If this is true, it would imply that DRL might be concerned that the Amarin suite against Hickma may be successful for Amarin.
Amarin is pursuing Hikma for infringement of their CVD patents...while DRL is pursuing Amarin for anti-trust violations that deny sufficient supply of API to them.
Which of these suits, if any, is more likely to end with success?...I believe Amarin has a good chance to be successful in both....but then again, I also thought Amarin would be successful in the judge Du case.
JR...From courtlistener.com...."Jury Demand: Both"
The case will be tried in front of a jury, which Amarin and DRL BOTH demanded..A jury of reasonable people should understand the hypocrisy demonstrated by DRL in this matter.
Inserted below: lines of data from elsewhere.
-- ==== Sys2Proof/Machine/Operands.lean ====
section
/-! DEFINITION. The operand forms of the command buffer (07): lengths, fields and parse checks of every command of R198. A
check is an offset in the command, whether it passes, and its code. -/

namespace Sys2Proof.Machine

open Sys2Proof

/-- A check of R197: offset of its field, whether it passes, its code. -/
abbrev Check := Nat × Bool × W16

/-- The first check of a list that fails. -/
def firstFail (l : List Check) : Option (Nat × W16) := (l.find? fun c => !c.2.1).map fun c => (c.1, c.2.2)

/-- The failing check with the lowest offset (check 6 of R197). -/
def lowestFail (l : List Check) : Option (Nat × W16) :=
  (l.filter fun c => !c.2.1).foldl (fun b c => match b with
    | some p => if c.1 < p.1 then some (c.1, c.2.2) else some p
    | none => some (c.1, c.2.2)) none

/-- Reserved bytes of a field, one check each (R11). -/
def reservedAt (b : List Byte) (off n : Nat) : List Check :=
  (List.range n).map fun i => (off + i, (b.getD (off + i) 0) == 0, Code.reservedSet)

/-- FLAGS of a command (R195). -/
def flagsOf (b : List Byte) : Nat := bits (le b 0 4) 11 0

/-- The reserved bits of a header: [15:12] and the FLAGS bits from `n` on (R195). -/
def headerCheck (b : List Byte) (n : Nat) : List Check :=
  [(if flagsOf b % 256 / 2 ^ n = 0 then 1 else 0, bits (le b 0 4) 15 n == 0, Code.reservedSet)]

/-- A value in its range. -/
def within (off v lo hi : Nat) : Check := (off, decide (lo ≤ v) && decide (v ≤ hi), Code.badValue)

/-- An aligned address. -/
def aligned (off v a : Nat) : Check := (off, v % a == 0, Code.badAlignment)

/-! ## Lengths -/

/-- NPATCH of a launch (R206) or a replay (R216). -/
def launchPatches (opcode flags : Nat) : Nat := if opcode = 0x10 then bits flags 8 4 else bits flags 10 4

/-- LEN that an opcode requires in 16-byte units; 0 for NOP, whose LEN is free; none for an unlisted opcode (R198). -/
def opcodeLen (opcode flags : Nat) : Option Nat :=
  match opcode with
  | 0x00 => some 0
  | 0x01 => some 2
  | 0x10 => some (2 + (bits flags 2 0 + 1) / 2 + launchPatches 0x10 flags)
  | 0x11 => some (2 + (bits flags 2 0 + 1) / 2 + launchPatches 0x11 flags)
  | 0x12 => some (1 + bits flags 4 0)
  | 0x13 => some 2
  | 0x20 => some 1
  | 0x21 => some (1 + (bits flags 2 0 + 1) / 2)
  | 0x22 => some 2
  | 0x23 => some 3
  | 0x24 => some 1
  | 0x30 => some 2
  | 0x40 => some 1
  | 0x50 => some 1
  | 0x80 => some 1
  | 0x81 => some 1
  | 0x82 => some 1
  | 0x83 => some 1
  | 0x84 => some 1
  | _ => none

/-! ## Wait and patch entries -/

/-- A wait entry (R207). -/
def waitEntry (b : List Byte) (off : Nat) : CmdWait :=
  { handle := le32 b off, event := le b (off + 4) 2, accept := bit (le b (off + 6) 2) 0, state := .unregistered }

/-- The wait entries of a command. -/
def waitEntries (b : List Byte) (off n : Nat) : List CmdWait := (List.range n).map fun i => waitEntry b (off + 8 * i)

/-- Reserved bits of wait entries and the padding after an odd number (R206, R207). -/
def waitChecks (b : List Byte) (off n : Nat) : List Check :=
  (List.range n).map (fun i => (off + 8 * i + 6, decide (le b (off + 8 * i + 6) 2 < 2), Code.reservedSet)) ++
  (if n % 2 = 1 then reservedAt b (off + 8 * n) 8 else [])

/-- A patch entry (R208). -/
def patchEntry (b : List Byte) (off : Nat) : Patch :=
  { reg := le b off 1 % 16, member := le b (off + 1) 1 % 32, value := le64 b (off + 8) }

/-- The patch entries of a command. -/
def patchEntries (b : List Byte) (off n : Nat) : List Patch := (List.range n).map fun i => patchEntry b (off + 16 * i)

/-- The fields of patch entries (R208); MEMBER must be 0 but in a replay. -/
def patchChecks (b : List Byte) (off n : Nat) (replay : Bool) : List Check :=
  (List.range n).flatMap fun i =>
    let o := off + 16 * i
    [ (o, decide (le b o 1 < 16), Code.reservedSet)
    , (o + 1, replay || le b (o + 1) 1 % 32 == 0, Code.badValue)
    , (o + 1, decide (le b (o + 1) 1 < 32), Code.reservedSet) ] ++ reservedAt b (o + 2) 6

/-- Parameter registers overlaid with the patches of one member, the later entry of two applying (R208, R214). -/
def overlay (params : List W64) (patches : List Patch) (member : Nat) : List W64 :=
  patches.foldl (fun ps p => if p.member = member then ps.set p.reg p.value else ps) params

/-! ## Field checks (check 5 of R197) by opcode -/

/-- LAUNCH and LAUNCH_REPLAY (R206, R216). -/
def launchChecks (opcode : Nat) (b : List Byte) : List Check :=
  let f := flagsOf b
  let n := bits f 2 0
  [ within 0 n 0 4, within 0 (launchPatches opcode f) 0 (if opcode = 0x10 then 16 else 127) ] ++
  headerCheck b (if opcode = 0x10 then 9 else 11) ++
  [ within 0x12 (le b 0x12 2) 0 (if bit f 3 then 0xFFFF else 0) ] ++ reservedAt b 0x14 12 ++ waitChecks b 0x20 n ++
  patchChecks b (0x20 + 16 * ((n + 1) / 2)) (launchPatches opcode f) (opcode == 0x11)

/-- The constant-buffer fields of a launch (R209) or of SET_CONSTANTS (R213), checked as check 6: address and length. -/
def constChecks (b : List Byte) (addrOff lenOff : Nat) : List Check :=
  let a := le b addrOff 8
  let l := le b lenOff 2
  [ (addrOff, a % 64 == 0, Code.constBad)
  , (lenOff, l % 64 == 0 && decide (l ≤ 4096) && (if a = 0 then l == 0 else l != 0), Code.constBad) ]

/-- The constant reference of such fields. -/
def constRef (b : List Byte) (addrOff lenOff : Nat) : ConstRef :=
  if le b addrOff 8 = 0 then none else some (le64 b addrOff, le b lenOff 2)

/-- PATCH_PARAMS (R213). -/
def patchParamsChecks (b : List Byte) : List Check :=
  [ within 0 (bits (flagsOf b) 4 0) 1 16 ] ++ headerCheck b 5 ++ reservedAt b 4 12 ++
  patchChecks b 0x10 (bits (flagsOf b) 4 0) false

/-- SET_CONSTANTS (R213). -/
def setConstantsChecks (b : List Byte) : List Check := headerCheck b 0 ++ reservedAt b 4 4 ++ reservedAt b 0x12 14

/-- CHAIN (R228). -/
def chainChecks (b : List Byte) : List Check :=
  headerCheck b 0 ++ reservedAt b 4 4 ++
  [ aligned 8 (le b 8 8) 16, (0x10, le b 0x10 4 % 16 == 0 && le b 0x10 4 != 0 && decide (le b 0x10 4 ≤ 16777216), Code.badValue) ]
  ++ reservedAt b 0x14 12

/-- EVENT_RECORD (R217). -/
def eventRecordChecks (b : List Byte) : List Check := headerCheck b 0 ++ reservedAt b 6 10

/-- EVENT_WAIT (R218). -/
def eventWaitChecks (b : List Byte) : List Check :=
  [ within 0 (bits (flagsOf b) 2 0) 1 4 ] ++ headerCheck b 3 ++ reservedAt b 4 12 ++ waitChecks b 0x10 (bits (flagsOf b) 2 0)

/-- OP, SPACE, INDEX and ADDRESS of SYNC_OP and SYNC_WAIT (R220, R221). -/
def syncFields (b : List Byte) (lo hi : Nat) : List Check :=
  let f := flagsOf b
  let mem := bit f 3
  [ within 0 (bits f 2 0) lo hi ] ++ headerCheck b 4 ++
  (if mem then [ within 4 (le b 4 4) 0 0, aligned 8 (le b 8 8) 8 ]
   else [ (if le b 5 1 < 128 then 6 else 5, decide (le b 4 4 < 32768), Code.reservedSet), within 8 (le b 8 8) 0 0 ])

/-- SYNC_OP (R220). -/
def syncOpChecks (b : List Byte) : List Check := syncFields b 0 1 ++ reservedAt b 0x18 8

/-- SYNC_WAIT (R221). -/
def syncWaitChecks (b : List Byte) : List Check :=
  let f := flagsOf b
  syncFields b 2 4 ++
  [ within 0x18 (le b 0x18 8) 0 (if bits f 2 0 = 4 then 2 ^ 64 else 0)
  , within 0x20 (le b 0x20 4) 0 60000000
  , (if bit f 3 then within 0x24 (le b 0x24 4) 1 1024 else within 0x24 (le b 0x24 4) 0 0) ] ++ reservedAt b 0x28 8

/-- BARRIER (R222). -/
def barrierChecks (b : List Byte) : List Check :=
  headerCheck b 0 ++ [ within 8 (le b 8 4) 0 60000000 ] ++ reservedAt b 0xC 4

/-- WRITE_IMM (R223). -/
def writeImmChecks (b : List Byte) : List Check :=
  let wide := bit (flagsOf b) 0
  headerCheck b 1 ++ reservedAt b 4 4 ++
  [ aligned 8 (le b 8 8) (if wide then 8 else 4), (0x14, wide || le b 0x14 4 == 0, Code.badValue) ] ++ reservedAt b 0x18 8

/-- HINT_PHASE (R224). -/
def hintPhaseChecks (b : List Byte) : List Check :=
  headerCheck b 0 ++
  [ within 6 (le b 6 2) 1 256, within 8 (le b 8 4) 1 1000000, (0xC, decide (le b 0xC 1 < 64), Code.reservedSet) ] ++
  reservedAt b 0xD 3

/-- FENCE_FETCH (R226). -/
def fenceFetchChecks (b : List Byte) : List Check := headerCheck b 0 ++ reservedAt b 4 12

/-- PART_CONTROL (R230). -/
def partControlChecks (b : List Byte) : List Check :=
  headerCheck b 0 ++ [ (4, decide (le b 4 1 < 64), Code.reservedSet), within 5 (le b 5 1) 0 1 ] ++ reservedAt b 6 10

/-- FEED_SET (R230). -/
def feedSetChecks (b : List Byte) : List Check := headerCheck b 0 ++ reservedAt b 8 8

/-- TRACE_SET (R230). -/
def traceSetChecks (b : List Byte) : List Check := headerCheck b 2 ++ reservedAt b 0xC 4

/-- PRIV_WRITE (R230). -/
def privWriteChecks (b : List Byte) : List Check :=
  headerCheck b 1 ++ [ aligned 4 (le b 4 4) (if bit (flagsOf b) 0 then 8 else 4) ]

/-- SYNC_CONFIG (R230). -/
def syncConfigChecks (b : List Byte) : List Check :=
  headerCheck b 1 ++
  [ (5, decide (le b 4 2 < 32768), Code.reservedSet), within 6 (le b 6 2) 1 32768
  , (6, decide (le b 4 2 + le b 6 2 ≤ 32768), Code.badValue) ]

end Sys2Proof.Machine
end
Prior to the judge DU decision Amarin was anticipating a huge demand for API and making contracts, which were sufficient to fulfill that demand...Post the judge DU decision, infringing generic companies immediately came on strong....This caused a marked reduction in expected Vascepa revenues, thus forcing Amarin to fire reps and to essentially cease advertisements of Vascepa...The market that Amarin had previously anticipated for Vascepa and that had stimulated Amarin to seek large amounts of API, had evaporated due to the generics infringing on the CVD indication and the consequent loss of revenues for Amarin.
JR..."exclusive contracts that reduce competition may also violate the Sherman Antitrust Act and are subject to civil enforcement. "
The PBM's (pharmacy benefit managers) negotiate exclusive contracts with generic companies, which stipulate lower prices for the generic company's product...in return for the PBM refusing to list a competitor's product...
This common practice seems a clear violation of anti-trust laws...When Amarin eventually tries to list an AG( authorized generic) for Vascepa, Amarin's sole drug) with a PBM, this illegal practice of exclusivity will present a formidable challenge to Amarin....as opposed to generic companies that which have many products to list with a PBM.
The hypocrisy of the DRL anti-trust suite against Amarin is SURREAL... They are actually complaining that they are not getting enough API to satisfy their infringing, 7% of the market, needs....while Amarin is using their API to satisfy their legitimate, 93% of the market needs.
DRL's model for success seems to be to "copy and litigate rather than to do research and develop"
Controlled cancer studies on animals (e.g.monkeys), fed a red meet diet, as opposed to animals fed a diet lacking in red meet, might yield interesting results.